===== Data section =====
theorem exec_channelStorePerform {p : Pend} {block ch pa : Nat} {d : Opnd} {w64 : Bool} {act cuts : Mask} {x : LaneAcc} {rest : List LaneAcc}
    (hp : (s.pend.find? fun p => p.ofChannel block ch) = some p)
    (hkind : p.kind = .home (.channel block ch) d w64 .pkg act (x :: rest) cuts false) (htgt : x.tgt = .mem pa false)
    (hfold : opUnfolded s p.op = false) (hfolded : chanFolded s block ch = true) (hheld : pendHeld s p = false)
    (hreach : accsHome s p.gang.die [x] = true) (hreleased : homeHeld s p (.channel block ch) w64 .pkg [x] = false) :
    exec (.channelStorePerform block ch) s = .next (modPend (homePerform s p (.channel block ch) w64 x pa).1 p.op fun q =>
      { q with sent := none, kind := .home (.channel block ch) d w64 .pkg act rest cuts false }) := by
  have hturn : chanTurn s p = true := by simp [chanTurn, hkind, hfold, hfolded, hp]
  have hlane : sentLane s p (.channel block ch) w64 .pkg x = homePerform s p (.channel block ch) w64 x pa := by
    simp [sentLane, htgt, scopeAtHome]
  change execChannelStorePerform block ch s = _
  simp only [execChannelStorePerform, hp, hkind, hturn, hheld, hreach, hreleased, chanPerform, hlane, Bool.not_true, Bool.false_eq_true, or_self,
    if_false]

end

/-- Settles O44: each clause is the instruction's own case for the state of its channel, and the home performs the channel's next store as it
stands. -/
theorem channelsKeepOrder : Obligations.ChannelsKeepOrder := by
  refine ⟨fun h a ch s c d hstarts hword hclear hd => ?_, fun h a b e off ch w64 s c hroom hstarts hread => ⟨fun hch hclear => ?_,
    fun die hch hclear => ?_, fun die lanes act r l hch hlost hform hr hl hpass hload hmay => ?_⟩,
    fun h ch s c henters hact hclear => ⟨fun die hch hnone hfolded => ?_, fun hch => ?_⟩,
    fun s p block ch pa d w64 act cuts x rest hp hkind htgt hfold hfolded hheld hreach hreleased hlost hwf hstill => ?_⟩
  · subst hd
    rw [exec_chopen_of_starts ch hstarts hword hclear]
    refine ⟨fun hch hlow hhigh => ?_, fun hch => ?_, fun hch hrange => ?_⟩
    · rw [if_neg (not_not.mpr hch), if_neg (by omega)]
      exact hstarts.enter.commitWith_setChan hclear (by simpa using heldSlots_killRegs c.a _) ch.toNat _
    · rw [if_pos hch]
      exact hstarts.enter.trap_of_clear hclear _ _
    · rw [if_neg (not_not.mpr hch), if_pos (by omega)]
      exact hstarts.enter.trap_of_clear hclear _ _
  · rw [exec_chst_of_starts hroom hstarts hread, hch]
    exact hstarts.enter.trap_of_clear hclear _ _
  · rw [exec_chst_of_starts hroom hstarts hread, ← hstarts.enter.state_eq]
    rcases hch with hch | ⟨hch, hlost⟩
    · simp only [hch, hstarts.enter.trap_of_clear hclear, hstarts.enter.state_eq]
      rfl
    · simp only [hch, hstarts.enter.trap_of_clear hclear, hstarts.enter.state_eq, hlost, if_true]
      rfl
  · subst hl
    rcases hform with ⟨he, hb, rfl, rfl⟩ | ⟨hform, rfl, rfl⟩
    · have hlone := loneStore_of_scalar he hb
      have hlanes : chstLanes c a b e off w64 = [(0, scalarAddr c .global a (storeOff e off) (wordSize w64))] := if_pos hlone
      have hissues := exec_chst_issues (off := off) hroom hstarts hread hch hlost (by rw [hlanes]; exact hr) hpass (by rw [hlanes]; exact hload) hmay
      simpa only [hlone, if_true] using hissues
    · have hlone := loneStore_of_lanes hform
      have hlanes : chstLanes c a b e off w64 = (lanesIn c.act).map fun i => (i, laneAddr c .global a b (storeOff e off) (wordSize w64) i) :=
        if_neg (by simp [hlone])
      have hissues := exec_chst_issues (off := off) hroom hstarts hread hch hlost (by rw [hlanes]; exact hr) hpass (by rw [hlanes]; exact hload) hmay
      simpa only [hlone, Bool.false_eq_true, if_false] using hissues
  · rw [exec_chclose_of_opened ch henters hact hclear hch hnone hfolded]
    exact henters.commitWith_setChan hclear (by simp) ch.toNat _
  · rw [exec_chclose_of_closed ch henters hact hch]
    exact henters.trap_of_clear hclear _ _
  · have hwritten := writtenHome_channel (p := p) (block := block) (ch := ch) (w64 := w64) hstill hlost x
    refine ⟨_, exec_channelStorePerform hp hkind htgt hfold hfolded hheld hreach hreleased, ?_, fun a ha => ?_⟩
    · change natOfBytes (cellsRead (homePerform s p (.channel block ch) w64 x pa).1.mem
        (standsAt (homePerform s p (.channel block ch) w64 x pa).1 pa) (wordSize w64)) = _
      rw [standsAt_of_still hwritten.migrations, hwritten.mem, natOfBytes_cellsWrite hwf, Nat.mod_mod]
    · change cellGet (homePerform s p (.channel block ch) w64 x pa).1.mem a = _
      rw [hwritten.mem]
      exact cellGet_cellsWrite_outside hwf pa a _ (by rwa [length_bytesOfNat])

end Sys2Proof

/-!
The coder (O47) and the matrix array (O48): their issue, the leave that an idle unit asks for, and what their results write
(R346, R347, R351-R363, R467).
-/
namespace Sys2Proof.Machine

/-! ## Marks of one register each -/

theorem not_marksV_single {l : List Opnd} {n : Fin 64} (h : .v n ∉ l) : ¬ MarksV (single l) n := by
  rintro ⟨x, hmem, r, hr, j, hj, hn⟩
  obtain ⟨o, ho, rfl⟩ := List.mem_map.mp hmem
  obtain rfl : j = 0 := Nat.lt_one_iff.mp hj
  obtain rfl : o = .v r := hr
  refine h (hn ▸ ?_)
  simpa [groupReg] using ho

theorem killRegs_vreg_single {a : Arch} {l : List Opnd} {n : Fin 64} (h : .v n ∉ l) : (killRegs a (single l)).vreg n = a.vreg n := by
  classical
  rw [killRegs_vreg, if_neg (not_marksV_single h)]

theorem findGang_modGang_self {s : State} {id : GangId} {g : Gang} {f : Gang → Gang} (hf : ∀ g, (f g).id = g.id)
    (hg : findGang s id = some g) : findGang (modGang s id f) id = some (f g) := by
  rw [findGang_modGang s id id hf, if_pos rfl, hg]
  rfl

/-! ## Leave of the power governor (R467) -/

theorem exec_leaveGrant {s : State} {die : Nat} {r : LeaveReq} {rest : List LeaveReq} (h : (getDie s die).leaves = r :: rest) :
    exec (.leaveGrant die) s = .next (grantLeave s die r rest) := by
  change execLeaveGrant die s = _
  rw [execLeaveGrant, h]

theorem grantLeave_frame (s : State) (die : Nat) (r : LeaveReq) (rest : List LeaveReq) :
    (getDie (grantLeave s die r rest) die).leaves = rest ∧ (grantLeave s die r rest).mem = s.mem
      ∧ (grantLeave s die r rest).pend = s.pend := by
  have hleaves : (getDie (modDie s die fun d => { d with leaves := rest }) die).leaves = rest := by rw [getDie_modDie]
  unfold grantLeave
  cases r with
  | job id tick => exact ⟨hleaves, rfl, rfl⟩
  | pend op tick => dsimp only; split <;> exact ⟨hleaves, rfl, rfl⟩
=====
What you should do:
Copy out the range of lines above starting at the line with "refine ⟨_, exec_channelStorePerform" and ending at the line with "change natOfBytes (cellsRead", exactly and including both.

Completed exercise:
    refine ⟨_, exec_channelStorePerform hp hkind htgt hfold hfolded hheld hreach hreleased, ?_, fun a ha => ?_⟩
    · change natOfBytes (cellsRead (homePerform s p (.channel block ch) w64 x pa).1.mem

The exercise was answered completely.